I hear on the radio that Division 3 and Buck Rock Lookout are talking about the status of Buck Rock. Buck Rock is saying that he is not seeing lightning. But as he says that I lookout and note a strike to the east, a little north of where Buck Rock is located. But I am not sure where the strike is as there are hills and ridges blocking my view. I relay this information to them.

There is activity down south, enough so that Peggy has said the Hume Lake area is using a different command channel than they are usually using. Turns out they got hit hard with lighting which has started several fires. One of them, the Trout, keeps getting mentioned.

On our end of the world, Buck Rock notes there is a cell going up Ten Mile Canyon. But there is no lightning seen. That turns out to be the most excitement weatherwise we have. It generates some wind and rain, but the rain is away from us. Buck Rock and us do discuss the weather and what it looks like on each other's areas.

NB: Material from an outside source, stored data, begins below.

-- ==== Sys2Proof/Decode.lean ====
section
/-! DEFINITION. Decoding a command word, total on all 2^16 words and rejecting by name, and the encoder
(`30_encoding.md` R90, R92, R94). -/

namespace Sys2Proof

/-- The fields of a word (R90). -/
def commandFields (w : Half) : CommandFields :=
  { rsv := w.extractLsb' 5 11, cs := w.extractLsb' 4 1, op := w.extractLsb' 0 4 }

/-- The word of given fields: `RSV ‖ CS ‖ OP` (R90). -/
def fieldsWord (f : CommandFields) : Half := f.rsv ++ f.cs ++ f.op

/-- The command of an OP with CS = 0 (R92). -/
def decodeStdOp : Nat → Except DecodeReject Instr
  | 1 => .ok .crc16
  | 2 => .ok .crcchk
  | 3 => .ok .decStd
  | 4 => .ok .encStd
  | 5 => .ok .validate
  | 6 => .ok .construct
  | _ => .error .undefinedOperation

/-- The command of an OP with CS = 1 (R92): only DEC and ENC take a codec select. -/
def decodeNdauOp : Nat → Except DecodeReject Instr
  | 3 => .ok .decNdau
  | 4 => .ok .encNdau
  | 1 => .error .codecSelectNotAllowed
  | 2 => .error .codecSelectNotAllowed
  | 5 => .error .codecSelectNotAllowed
  | 6 => .error .codecSelectNotAllowed
  | _ => .error .undefinedOperation

/-- The command a 16-bit word encodes (R92), or why it encodes none (R94). -/
def decode (w : Half) : Except DecodeReject Instr :=
  let f := commandFields w
  if f.rsv ≠ 0 then .error .reservedBitsSet
  else if f.cs = 0 then decodeStdOp f.op.toNat
  else decodeNdauOp f.op.toNat

/-- The command word of a command (R92). -/
def encode (i : Instr) : Half := fieldsWord i.fields

/-- The value a host write of CMD carries for a table row of `nbits` bits `w`. A register access moves 16 bits
(`10_state.md` R23), so a wider number would lose its upper bits: log entry 10. -/
def commandWord (nbits w : Nat) : Half := BitVec.ofNat 16 (w % 2 ^ nbits)

/-- The command the decoder reads from a table row of `nbits` bits `w`. -/
def decodeTableWord (nbits w : Nat) : Option Instr :=
  match decode (commandWord nbits w) with
  | .ok i => some i
  | .error _ => none

end Sys2Proof
end

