-- ==== Sys2Proof/Safety.lean ====
section
/-! DEFINITION. What claims are stated in: the invariants of the state (`10_state.md` R44, `42_address.md` R188) and
the frames of a command. -/

namespace Sys2Proof.Machine

open Sys2Proof

/-! ## Invariants -/

/-- The registers hold what R44 (a) to (e) allows. Of (c), ERROFF is bounded by ILEN_MAX here; that it is bounded
by ILEN "as ILEN stood when the command ran" is a statement about the command. -/
abbrev RegistersLegal (s : State) : Prop :=
  s.result.toNat ≤ 6 ∧
  (s.olen.toNat ≤ Config.obufSize ∧ (s.olen ≠ 0 → s.result = 0)) ∧
  ((s.erroff ≠ 0xFFFF ↔ s.result = Failure.code (.corrupt 0)) ∧
    (s.erroff ≠ 0xFFFF → s.erroff.toNat ≤ Config.ilenMax)) ∧
  (s.errbyte ≠ 0 → s.result = Failure.code (.badKind 0)) ∧
  (s.kind ≠ 0 ↔ (s.cmd = encode .validate ∨ s.cmd = encode .construct) ∧ s.result = 0) ∧
  (s.kind ≠ 0 → (parseKind s.kind).isSome = true ∧ s.matched = true)

/-- The buffers are in canonical form and inside their capacities (R60). -/
abbrev BuffersCanonical (s : State) : Prop :=
  (s.ibuf.wf ∧ s.ibuf.within Config.ibufSize) ∧
  (s.obuf.wf ∧ s.obuf.within Config.obufSize) ∧
  (s.addr.wf ∧ s.addr.within Config.addrSize)

/-- A byte of OBUF is specified exactly below OLEN (R38). -/
def OutputSpecified (s : State) : Prop := ∀ i, (s.obuf.read i).isSome = true ↔ i < s.olen.toNat

/-- What a held address satisfies (R188 (a) to (f)); `d` are its decoded bytes. -/
def AddressValid (bs : List Byte) : Prop :=
  bs.getD 0 0 = 0x6E ∧ bs.getD 1 0 = 0x64 ∧ bs.length = 48 ∧
  ∃ k d, parseKind (bs.getD 2 0) = some k ∧ decodeSymbols .ndau bs = .ok d ∧
    d.drop (d.length - 2) = checksum16 (d.take (d.length - 2)) ∧
    lowerAll bs = bs ∧ validate bs = .ok k

/-- "Whenever AVALID is 1" ADDR holds a valid address (R188). -/
def AddressHeld (s : State) : Prop := s.avalid = true → ∃ bs, heldAddress s = some bs ∧ AddressValid bs

/-! ## Frames -/

/-- How many indices below `n` of a buffer hold no specified byte. -/
def unwrittenBelow (m : Memory) : Nat → Nat
  | 0 => 0
  | n + 1 => unwrittenBelow m n + (if (m.read n).isNone then 1 else 0)

/-- No command changes CMD, ILEN, CKEXP or IBUF (R24, R25, R26, R37). -/
def OperandsKept (s t : State) : Prop :=
  t.cmd = s.cmd ∧ t.ilen = s.ilen ∧ t.ckexp = s.ckexp ∧ ∀ i, t.ibuf.read i = s.ibuf.read i

/-- The host's side is as it was (log entries 3 and 4). -/
def HostSideKept (s t : State) : Prop := t.pending = s.pending ∧ t.reply = s.reply

/-- One free value has been drawn for each unwritten input byte (U5, log entry 12). -/
def InputConsumed (s t : State) : Prop := t.draws = s.draws + unwrittenBelow s.ibuf s.ilen.toNat

/-- What every legal command leaves as it was. -/
def CommandFrame (s t : State) : Prop := OperandsKept s t ∧ HostSideKept s t ∧ InputConsumed s t

/-- ADDR and AVALID are as they were. -/
def AddressSlotKept (s t : State) : Prop := t.avalid = s.avalid ∧ ∀ i, t.addr.read i = s.addr.read i

/-- The output sequence is `bs` (R33): OLEN is its length, and OBUF holds its bytes. What OBUF holds beyond them is
not said here (`OutputSpecified`). -/
def OutputIs (t : State) (bs : List Byte) : Prop :=
  t.olen.toNat = bs.length ∧ ∀ i, i < bs.length → t.obuf.read i = bs[i]?

/-- The failure registers of a command that did not fail (R28, R30, R31). -/
def NoFailure (t : State) : Prop := t.result = 0 ∧ t.erroff = 0xFFFF ∧ t.errbyte = 0x00

/-- The failure registers of a command that ended with `f` (R211, R212): code, offset, byte. -/
def FailedWith (t : State) (f : Failure) : Prop :=
  match f with
  | .badPrefix => t.result = 1 ∧ t.erroff = 0xFFFF ∧ t.errbyte = 0x00
  | .badLength => t.result = 2 ∧ t.erroff = 0xFFFF ∧ t.errbyte = 0x00
  | .badKind b => t.result = 3 ∧ t.erroff = 0xFFFF ∧ t.errbyte = b
  | .corrupt off => t.result = 4 ∧ t.erroff.toNat = off ∧ t.errbyte = 0x00
  | .badChecksum => t.result = 5 ∧ t.erroff = 0xFFFF ∧ t.errbyte = 0x00
  | .illegalCommand => t.result = 6 ∧ t.erroff = 0xFFFF ∧ t.errbyte = 0x00

/-- The whole block, the host's side apart, is as it was. -/
def BlockKept (s t : State) : Prop :=
  OperandsKept s t ∧ AddressSlotKept s t ∧ t.result = s.result ∧ t.erroff = s.erroff ∧ t.errbyte = s.errbyte ∧
  t.crc = s.crc ∧ t.olen = s.olen ∧ t.kind = s.kind ∧ t.matched = s.matched ∧ ∀ i, t.obuf.read i = s.obuf.read i

/-- What the results of a finished command are held in: the result group, CRC, OBUF, ADDR and AVALID (R246). -/
def ResultsKept (s t : State) : Prop :=
  AddressSlotKept s t ∧ t.result = s.result ∧ t.erroff = s.erroff ∧ t.errbyte = s.errbyte ∧
  t.crc = s.crc ∧ t.olen = s.olen ∧ t.kind = s.kind ∧ t.matched = s.matched ∧ ∀ i, t.obuf.read i = s.obuf.read i

end Sys2Proof.Machine
end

Then we get into hearing about oddities. Not from Buck Rock, but from Porterville. A smoldering stump has been reported at Jennie Lake. Not one hit by lightning, but somebody had built a campfire into the stump and did not put it out. Maybe they did not realize how hard that would be. It is late in the afternoon, so DIvision 3 says they will send someone up there tomorrow. And then we are back to the normal interesting things like a tree falling across the road into Cedar Grove around Grizzly Falls.


Normally, we would go out of service at 1800, but we will be on extended hours today and tomorrow. Buck Rock has a drive home, so they are leaving at 1800 after checking in with Division 3.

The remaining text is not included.